Quick answer: Register the global in Project Settings → Shader Globals first. Then declare it as global uniform in the shader and set it with RenderingServer.global_shader_parameter_set.

A weather shader reads a global uniform float wetness; but it’s always 0 — the global was never registered in project settings.

Register the Global First

Project Settings → Shader Globals. Add an entry: name wetness, type float, default 0.0. This makes the name known engine-wide.

Declare in the Shader

global uniform float wetness;

void fragment() {
    ALBEDO = mix(dry_color, wet_color, wetness);
}

The global uniform qualifier binds to the project-registered global by name. A name mismatch = “not found” or silent zero.

Set the Value at Runtime

RenderingServer.global_shader_parameter_set("wetness", 0.8)

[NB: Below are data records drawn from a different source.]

/-- Slot choice (R383): the candidate with the higher SEQ first, slot A on a tie; then the other. -/
def State.chooseSlot (s : State) (floor : Nat) (a b : SlotRead) : State :=
  let ca := s.slotCode floor a
  let cb := s.slotCode floor b
  let s0 := (s.setSlot false ca).setSlot true cb
  let order := (if ca = 2 ∧ cb = 2 then (if a.seq < b.seq then [true, false] else [false, true])
    else (if ca = 2 then [false] else []) ++ (if cb = 2 then [true] else []))
  let read := fun x => if x then b else a
  match order with
  | [] => s0.stopBoot 2
  | x :: rest =>
    let (c1, s1) := s0.trySlot (read x)
    if c1 = 1 then s1.slotBooted x (read x).seq
    else
      let s2 := (s0.setSlot x c1).raise EV_IMG_SLOTFAIL
      match rest with
      | [] => s2.stopBoot 2
      | y :: _ =>
        let (c2, s3) := s2.trySlot (read y)
        if c2 = 1 then (s3.slotBooted y (read y).seq).raise EV_IMG_FALLBACK else ((s2.setSlot y c2).raise EV_IMG_SLOTFAIL).stopBoot 2

/-- IMAGE_STEP_DONE (R377, R383): discovery gives log2 of the flash's bytes and whether reads are slow, or no flash is
found. In test mode only discovery runs (R449). -/
def execImageStepDone (flash : Option (Nat × Bool)) (caddyBad : Bool) (journal : Option Nat) (a b : SlotRead) (s : State) : Host.Outcome State Fault Refusal :=
  s.done <| s.onB fun s =>
    if 2 < s.rd IMG_BOOT_STEP ∨ s.on IMG_BOOT_STOP then s
    else
      match flash with
      | none => if s.tmode true then s else (s.wr IMG_BOOT_STEP 2).stopBoot 1
      | some (dens, slow) =>
        let s1 := (s.wr IMG_FLASH_DENS dens).wr IMG_FLASH_SLOW (b2n slow)
        if s1.tmode true then s1 else (s1.wr IMG_BOOT_STEP 2).chooseSlot (s1.imageFloor caddyBad journal) a b

/-! ## Boot step 3: factory data and the restore (R386 to R394) -/

/-- A value by key in a list of pairs. -/
def lookupD (xs : List (Nat × Nat)) (k d : Nat) : Nat := ((xs.find? fun x => x.1 == k).map (·.2)).getD d

/-- The first implausible group of a tap set (R387). A group that the lists do not name holds taps of 32. -/
def State.badGroup (s : State) (taps maps : List (Nat × Nat)) : Option Nat :=
  let gs := ((taps.map fun t => t.1 / 69).eraseDups.mergeSort (· ≤ ·)).filter fun g => decide (g < s.groups)
  gs.find? fun g =>
    let tap := fun w => lookupD taps (69 * g + w) 32
    let m := middleOf ((List.range 65).map tap)
    !(8 ≤ m && m ≤ 55 && (List.range (65 + s.spares)).all fun w =>
      (65 ≤ w && bits (lookupD maps g 0x7F7F7F7F) (8 * (w - 65)) 8 == 0x7E) || (m ≤ tap w + 12 && tap w ≤ m + 12))

/-- The factory section is valid (R387). -/
def State.facValid (s : State) (f : FacRead) : Bool :=
  f.magic == 0x54434146 && f.fmt == 1 && f.build == s.buildWord && f.ngrp == s.groups && f.crcOk && f.sigOk

/-- What the header of the factory section shows. -/
def State.showFac (s : State) (f : FacRead) : State :=
  ((s.wr IMG_CALCNT f.calcnt).wr2 IMG_CALTIME_LO IMG_CALTIME_HI f.caltime).wr2 IMG_SERIAL_LO IMG_SERIAL_HI f.serial

/-- A list of pairs by key; the last of one key stands. -/
def byKey (xs : List (Nat × Nat)) : Sparse Nat := xs.foldl (fun m e => Sparse.put e.1 e.2 (Sparse.drop e.1 m)) []

/-- Two lists of pairs give every key one value, `d` where they do not name it. -/
def sameKeys (d : Nat) (a b : List (Nat × Nat)) : Bool :=
  (a ++ b).all fun e => Sparse.get (fun _ => d) (byKey a) e.1 == Sparse.get (fun _ => d) (byKey b) e.1

/-- Taps and spare maps taken for training (R388). -/
def State.takeTaps (s : State) (src : Nat) (taps maps : List (Nat × Nat)) : State :=
  ({ s with boot := { s.boot with taps := byKey taps, facMaps := byKey maps } }).wr BND_STATUS_TAPSRC src

/-- The retained tap copy holds what its sums say (R395). -/
def State.copyValid (s : State) (c : TapCopy) : Bool := c.magic == 0x5041544B && c.ngrp == s.groups && c.crcOk
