-- ==== Sys2Proof/Machine/Dispatch.lean ====
section
/-!
DEFINITION. The one place where a command meets its meaning: one arm per row of spec/opcode_table.json.
-/
namespace Sys2Proof.Machine
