/-- R95 to R98, R470: at M the spare of a repair is driven; REPAIR_RDY notes what the receiving half says, in the states that allow it (assumption 64, a choice); a repair that is ready at
S − 64 stands, another is cancelled, its spare goes out of use and the repair starts again with the next usable free spare; at S the wire is on its spare and the repair is over; a receiver that waited 64 KCLK for its RETRY frame starts a
recovery of a group in service within GREC_MAX, which drops its repairs; a recovery that finds the strobe, the trained depth and every wire mapped returns the group to
service with its held frames to be resealed first, and one without a strobe fails the group with cause 1; the failed B→T group's frames go to its heir; WIRE_RPT counts an error of each wire it names; an heir whose X has come reseals from now. -/
def Obligations.GroupsAreRepairedAndRecovered : Prop :=
  ∀ (s : State) (g : Nat), s.bReset = false → g < s.groups →
    s.Answers (.repairSpareDrive g) (fun t => t = { s with bond := t.bond } ∧ (∀ h, h ≠ g → t.grp h = s.grp h) ∧
      ∀ p, (s.grp g).repair = some p → gBT g = true ∨ (s.grp g).tRepair.isSome = true → t.grp g = { s.grp g with repair := some { p with driven := true } }) ∧
    (s.rd BND_STATUS_STATE ∈ [7, 8] → ∀ bad : Bool, s.Answers (.repairRdy g bad) (fun t => t = { s with bond := t.bond } ∧ (∀ h, h ≠ g → t.grp h = s.grp h) ∧
      t.grp g = { s.grp g with repair := (s.grp g).repair.map fun p => { p with ready := !bad, bad := bad } })) ∧
    s.Answers (.repairReadyCheck g) (fun t =>
      ((s.grp g).repair = none → t = s) ∧ (∀ p, (s.grp g).repair = some p → p.ready = true → p.bad = false → t = s) ∧
      (∀ p k, (s.grp g).repair = some p → (p.ready = false ∨ p.bad = true) → p.k < 4 → s.rd (BND_GSTAT_STATE g) = 0 →
        findUp (fun j => j != p.k && s.spareFree g j) s.spares 0 = some k →
        t.spare g p.k = 0x7E ∧ (t.grp g).repair = some ⟨p.w, k, s.slotFrom g (s.kclk + 64), s.slotFrom g (s.kclk + 64) + 1024, false, 0, false, false⟩)) ∧
    s.Answers (.repairSwitch g) (fun t => ((s.grp g).repair = none → t = s) ∧
      ∀ p, (s.grp g).repair = some p → p.ready = true → p.bad = false → (s.grp g).todo = [] → p.k < 4 → p.w < 65 →
        t.spare g p.k = p.w ∧ (t.grp g).repair = none ∧ (t.grp g).tRepair = none) ∧
    s.Answers (.retryWaitTimeout g) (fun t => ((s.grp g).kept = none → t = s) ∧
      ((s.grp g).kept.isSome = true → s.rd (BND_GSTAT_STATE g) = 0 → ((s.grp g).recs.filter fun u => s.kclk - u < secK).length < s.rd BND_CTL_GREC_MAX →
        t.rd (BND_GSTAT_STATE g) = 1 ∧ t.grp g = { s.grp g with stopped := true, run := [], repair := none, todo := [], recs := ((s.grp g).recs.filter fun u => s.kclk - u < secK) ++ [s.kclk] })) ∧
    (∀ (depth : Nat) (strobe : Bool) (seen : List (Nat × Nat)), s.Answers (.groupRecoveryDone g depth strobe seen) (fun t => (s.rd (BND_GSTAT_STATE g) ≠ 1 → t = s) ∧
      (s.rd (BND_GSTAT_STATE g) = 1 → strobe = false → t.rd (BND_GSTAT_STATE g) = 2 ∧ t.rd (BND_GSTAT_CAUSE g) = 1) ∧
      ∀ u, s.rd (BND_GSTAT_STATE g) = 1 → strobe = true → 1 ≤ depth → depth ≤ 4 → depth = s.rd (BND_GSTAT_DEPTH g) → s.checkWires g (s.failedWires seen) = some u →
        t.rd (BND_GSTAT_STATE g) = 0 ∧ (t.grp g).stopped = false ∧ (t.grp g).runHead = true ∧ (t.grp g).run = (s.grp g).held.map (·.orig))) ∧
    (s.rd BND_STATUS_STATE ∈ [7, 8] → ∀ r : Nat, s.Answers (.groupRpt g false r) (fun t => ∀ h, gBT g = true → s.rd (BND_GSTAT_STATE g) = 2 → s.heirOf g = some h →
      (s.grp g).carryFrom g r ≠ [] →
      t.grp h = { s.grp h with heir := (s.grp h).heir ++ [{ g := g, x := s.slotFrom h (s.kclk + 64), items := (s.grp g).carryFrom g r }] } ∧
      (∀ i, i ≠ h → t.grp i = s.grp i) ∧
      t.bond.xBT = s.bond.xBT ++ [.ctrl 0x18 (frameBody [(0, 16, g), (16, 16, h), (32, 32, r), (64, 32, s.slotFrom h (s.kclk + 64)),
        (96, 8, ((s.grp g).carryFrom g r).length)])])) ∧
    (s.rd BND_STATUS_STATE ∈ [7, 8] → ∀ mask : Nat, s.Answers (.wireRpt g mask) (fun t =>
      t = ((List.range 69).filter fun w => bitAt mask w).foldl (fun s w => s.wireError g w (s.cls g)) (s.tookB 0x13 (pack [(0, 16, g), (16, 72, mask)])))) ∧
    s.Answers (.heirResealStart g) (fun t => t = { s with bond := t.bond } ∧ (∀ h, h ≠ g → t.grp h = s.grp h) ∧
      (∀ j js, (s.grp g).heir = j :: js → t.grp g = { s.grp g with heir := { j with x := min j.x (s.sendCount g) } :: js }) ∧
      ((s.grp g).heir = [] → t = s))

One call updates the value for every shader using that global — the whole point of globals. No per-material set needed.

Override Per Shader

For a one-frame override on a single material, use global_shader_parameter_set_override. Use sparingly — it defeats the “one value everywhere” benefit.

Verifying

Change wetness once via RenderingServer. Every weather-aware material updates together. The Shader Globals list shows the registered name.

“Globals must be registered in Project Settings before any shader can bind them.”

Globals are perfect for time-of-day, wind, and weather — one value, every shader, set from a single autoload.